Den Reisebüros, die sich auf Flugreisen spezialisiert haben und deshalb mit geringer Rendite um 0,8 Prozent arbeiten, sagte Glaser Überlebenskämpfe voraus. Wer in den vergangenen Boomjahren kein Fettpolster angesetzt habe, werde es jetzt schwer haben, meinte er. „Wer jetzt kein Bahngeschäft hat, hat garantiert ein leeres Büro.“

Das Inkassogeschäft von Bundesbahnfahrkarten macht beim DER etwa die Hälfte des Umsatzes aus. Es stieg im vergangenen Jahr um 4,6 Prozent auf gut 1,4 Milliarden Mark.

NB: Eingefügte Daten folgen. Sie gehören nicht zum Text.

-- ==== Sys2Proof/Laws/Regs.lean ====
section
/-! SUPPORT. What the operations on registers do: a field after a write of it, every other field and register, and the parts of the
state they do not touch. -/

namespace Sys2Proof.Machine

/-! ## Fields of a word -/

theorem getBits_testBit (x : Word) (lo w i : Nat) : (getBits x lo w).testBit i = (decide (i < w) && x.getLsbD (lo + i)) := by
  unfold getBits
  rw [Nat.testBit_mod_two_pow, Nat.testBit_div_two_pow, Nat.add_comm i lo]
  rfl

theorem setBits_getLsbD {lo w i : Nat} (x : Word) (v : Nat) (h : lo + w ≤ 64) (hi : i < 64) :
    (setBits x lo w v).getLsbD i = if lo ≤ i ∧ i < lo + w then v.testBit (i - lo) else x.getLsbD i := by
  have hc : (decide (i < 64) && !decide (i < lo) && decide (i - lo < w)) = decide (lo ≤ i ∧ i < lo + w) := by
    rw [Bool.eq_iff_iff]
    simp only [Bool.and_eq_true, Bool.not_eq_true', decide_eq_true_eq, decide_eq_false_iff_not]
    omega
  have hm : (BitVec.ofNat 64 (2 ^ w - 1) <<< lo).getLsbD i = decide (lo ≤ i ∧ i < lo + w) := by
    rw [BitVec.getLsbD_shiftLeft, BitVec.getLsbD_ofNat, Nat.testBit_two_pow_sub_one, ← hc,
      decide_eq_true (show i - lo < 64 by omega), Bool.true_and]
  have hv : (BitVec.ofNat 64 (v % 2 ^ w) <<< lo).getLsbD i = (decide (lo ≤ i ∧ i < lo + w) && v.testBit (i - lo)) := by
    rw [BitVec.getLsbD_shiftLeft, BitVec.getLsbD_ofNat, Nat.testBit_mod_two_pow, ← hc,
      decide_eq_true (show i - lo < 64 by omega), Bool.true_and]
    simp only [Bool.and_assoc]
  unfold setBits
  rw [BitVec.getLsbD_or, BitVec.getLsbD_and, BitVec.getLsbD_not, hm, hv]
  by_cases hc : lo ≤ i ∧ i < lo + w
  · simp [hc]
  · simp [hc, hi]

theorem getBits_setBits_self {lo w : Nat} (x : Word) (v : Nat) (h : lo + w ≤ 64) : getBits (setBits x lo w v) lo w = v % 2 ^ w := by
  apply Nat.eq_of_testBit_eq
  intro i
  rw [getBits_testBit, Nat.testBit_mod_two_pow]
  by_cases hi : i < w
  · rw [setBits_getLsbD x v h (by omega), if_pos (by omega)]
    simp [hi]
  · simp [hi]

theorem getBits_setBits_ne {lo w lo' w' : Nat} (x : Word) (v : Nat) (h : lo + w ≤ 64) (h' : lo' + w' ≤ 64)
    (hd : lo' + w' ≤ lo ∨ lo + w ≤ lo') : getBits (setBits x lo w v) lo' w' = getBits x lo' w' := by
  apply Nat.eq_of_testBit_eq
  intro i
  rw [getBits_testBit, getBits_testBit]
  by_cases hi : i < w'
  · rw [setBits_getLsbD x v h (by omega), if_neg (by omega)]
  · simp [hi]

/-! ## Registers -/

@[simp] theorem State.csrGet_csrPut_self {s : State} (h : twf csrDflt s.csr = true) (off : Nat) (v : Word) :
    (s.csrPut off v).csrGet off = v := tget_tset_self h off v

@[simp] theorem State.csrGet_csrPut_ne {s : State} {off off' : Nat} (h : off' ≠ off) (v : Word) :
    (s.csrPut off v).csrGet off' = s.csrGet off' := tget_tset_ne _ _ _ h

theorem State.csrGet_fset_ne {s : State} {f : Fld} {off : Nat} (h : off ≠ f.off) (v : Nat) :
    (s.fset f v).csrGet off = s.csrGet off := State.csrGet_csrPut_ne h _

theorem State.csr_fset {s : State} (h : twf csrDflt s.csr = true) (f : Fld) (v : Nat) : twf csrDflt (s.fset f v).csr = true :=
  twf_tset h _ _

/-- A field reads what was written to it, cut to its width. -/
theorem State.fget_fset_self {s : State} (h : twf csrDflt s.csr = true) {f : Fld} (hf : f.lo + f.w ≤ 64) (v : Nat) :
    (s.fset f v).fget f = v % 2 ^ f.w := by
  unfold State.fget State.fset
  rw [State.csrGet_csrPut_self h]
  exact getBits_setBits_self _ _ hf

/-- A field of another register, or of the same one without overlap, reads as before. -/
theorem State.fget_fset_ne {s : State} (h : twf csrDflt s.csr = true) {f g : Fld} (hf : f.lo + f.w ≤ 64) (v : Nat)
    (hd : g.off ≠ f.off ∨ (g.lo + g.w ≤ 64 ∧ (g.lo + g.w ≤ f.lo ∨ f.lo + f.w ≤ g.lo))) : (s.fset f v).fget g = s.fget g := by
  unfold State.fget State.fset
  by_cases ho : g.off = f.off
  · rw [ho, State.csrGet_csrPut_self h]
    rcases hd with hd | hd
    · exact absurd ho hd
    · exact getBits_setBits_ne _ _ hf hd.1 hd.2
  · rw [State.csrGet_csrPut_ne ho]

/-! ## Fields of a copy of a register -/

theorem Fld.at_off_ne {f g : Fld} (h : f.off ≠ g.off) (o : Nat) : (f.at o).off ≠ (g.at o).off := by
  show f.off + o ≠ g.off + o
  omega

theorem State.fget_fset_at {s : State} (h : twf csrDflt s.csr = true) {f : Fld} {o : Nat} (hf : f.lo + f.w ≤ 64) (v : Nat)
    (hv : v < 2 ^ f.w) : (s.fset (f.at o) v).fget (f.at o) = v :=
  (State.fget_fset_self (f := f.at o) h hf v).trans (Nat.mod_eq_of_lt hv)

theorem State.fget_fset_at_ne {s : State} {f g : Fld} {o : Nat} (hd : g.off ≠ f.off) (v : Nat) :
    (s.fset (f.at o) v).fget (g.at o) = s.fget (g.at o) := by
  unfold State.fget
  rw [State.csrGet_fset_ne (Fld.at_off_ne hd o)]

/-! ## Elements of a bank -/

theorem vget_vput_self {α : Type} {n : Nat} (d : α) (v : Vector α n) {i : Nat} (h : i < n) (x : α) :
    vget d (vput v i x) i = x := by
  simp [vget, vput, h]

theorem vget_vput_ne {α : Type} {n : Nat} (d : α) (v : Vector α n) {i j : Nat} (h : j ≠ i) (x : α) :
    vget d (vput v i x) j = vget d v j := by
  unfold vget vput
  by_cases hi : i < n <;> by_cases hj : j < n <;> simp [hi, hj]
  rw [Vector.getElem_set_ne]
  exact fun he => h he.symm

theorem vput_vput {α : Type} {n : Nat} (v : Vector α n) (i : Nat) (x y : α) : vput (vput v i x) i y = vput v i y := by
  unfold vput
  split <;> simp

theorem vmod_eq {α : Type} {n : Nat} (d : α) (v : Vector α n) {i : Nat} (h : i < n) (f : α → α) :
    vmod v i f = vput v i (f (vget d v i)) := by
  simp [vmod, vput, vget, h]

theorem nbit_lt (x i : Nat) : nbit x i < 2 := Nat.mod_lt _ (by decide)

theorem vget_ofFn {α : Type} {n : Nat} (d : α) (f : Fin n → α) {i : Nat} (h : i < n) : vget d (Vector.ofFn f) i = f ⟨i, h⟩ := by
  unfold vget
  rw [dif_pos h]
  simp

end Sys2Proof.Machine
end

Glaser sagte, die Bahn könne sich im Urlaubsgeschäft behaupten, wenn sie mehr Unterstützung von der Politik erhalte.

Amerikareisen als „großer“ und Städtereisen als „kleiner Urlaub“ waren im vergangenen Jahr die Säulen des Wachstums des Touristikgeschäfts. 125.318 Menschen flogen mit DER-Reisen über den großen Teich und gaben dafür 257 Millionen Mark aus, 7 Prozent mehr als 1989. Die Zuwachsrate bei den Städtereisen halbierte sich zwar im Vergleich zum Vorjahr, betrug aber immer noch 29,1 Prozent. 224.030 Kunden kauften dem Deutschen Reisebüro Kurztrips für 80 Millionen Mark ab. Reisen nach Australien und Neuseeland stiegen um 31 Prozent, nach Irland, das Glaser als typisches Angebot für IndividualistInnen bezeichnete, gar um 47,5 Prozent.

Die Rückgänge bei Reisen in die Golfregion und nach China, wo die politische Situation das Geschäft ruinierte, bezifferte er für 1990 auf 50 Prozent.

Der anglo-niederländische Ölmulti Shell zählt hingegen zu den klaren Gewinnern des Krieges: Er konnte seinen Gewinn im letzten Quartal 1990, bedingt durch den starken Anstieg der Ölpreise nach Ausbruch der Golfkrise, um 69 Prozent gegenüber dem Vorjahreszeitraum steigern. Wie der Konzern in Houston mitteilte, machte er im letzten Quartal 1990 einen Gewinn von 446 Millionen Dollar; im Vorjahreszeitraum waren es 264 Millionen Dollar gewesen.